_Work to be completed_
All records should be reproduced verbatim.

--- Records Enclosed Below ---

-- ==== Sys2Proof/Machine/Ulinear16.lean ====
section
/-! DEFINITION. VOUT_MODE exponent, ULINEAR16 decode and encode (spec/42_ulinear16.md R120, R122, R123). -/

namespace Sys2Proof.Machine

/-- VMODE_DEC (R120): `e = sext_5(OPA[4:0])` into `RES` and `RESE`; bits 7:5 are ignored (spec/90_conflicts.md C2). -/
def execVmodeDec (s : State) : Outcome :=
  let e := sext (opaLow 5 s)
  finish (.ok { res := some (wrap 64 e), rese := some (wrap 32 e) }) s

/-- ULIN16_DEC e (R122): the value `raw * 2^e` of `raw = OPA[15:0]`, exact. -/
def execUlin16Dec (e : Int) (s : State) : Outcome :=
  let raw := opaLow 16 s
  finish (.ok { res := some (f64Enc ⟨raw.toNat, e⟩), rese := some (wrap 32 e), resm := some (zext 32 raw) }) s

/-- ULIN16_ENC e (R123): the rounded raw value; `NONFINITE`, then `NEGATIVE` below 0, then `RANGE` above 65535 (R172). -/
def execUlin16Enc (e : Int) (s : State) : Outcome :=
  finish
    (match opaReal s with
     | none => .error .nonfinite
     | some v =>
       let r := rne (v.mulPow2 (-e))
       if r < 0 then .error .negative
       else if 0xFFFF < r then .error .range
       else .ok { res := some (wrap 64 r), rese := some (wrap 32 e), resm := some (wrap 32 r) }) s

end Sys2Proof.Machine
end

--- End of Enclosed Records ---

_Response to this exercise_
-- ==== Sys2Proof/Machine/Ulinear16.lean ====
section
/-! DEFINITION. VOUT_MODE exponent, ULINEAR16 decode and encode (spec/42_ulinear16.md R120, R122, R123). -/

namespace Sys2Proof.Machine

/-- VMODE_DEC (R120): `e = sext_5(OPA[4:0])` into `RES` and `RESE`; bits 7:5 are ignored (spec/90_conflicts.md C2). -/
def execVmodeDec (s : State) : Outcome :=
  let e := sext (opaLow 5 s)
  finish (.ok { res := some (wrap 64 e), rese := some (wrap 32 e) }) s

/-- ULIN16_DEC e (R122): the value `raw * 2^e` of `raw = OPA[15:0]`, exact. -/
def execUlin16Dec (e : Int) (s : State) : Outcome :=
  let raw := opaLow 16 s
  finish (.ok { res := some (f64Enc ⟨raw.toNat, e⟩), rese := some (wrap 32 e), resm := some (zext 32 raw) }) s

/-- ULIN16_ENC e (R123): the rounded raw value; `NONFINITE`, then `NEGATIVE` below 0, then `RANGE` above 65535 (R172). -/
def execUlin16Enc (e : Int) (s : State) : Outcome :=
  finish
    (match opaReal s with
     | none => .error .nonfinite
     | some v =>
       let r := rne (v.mulPow2 (-e))
       if r < 0 then .error .negative
       else if 0xFFFF < r then .error .range
       else .ok { res := some (wrap 64 r), rese := some (wrap 32 e), resm := some (wrap 32 r) }) s

end Sys2Proof.Machine
end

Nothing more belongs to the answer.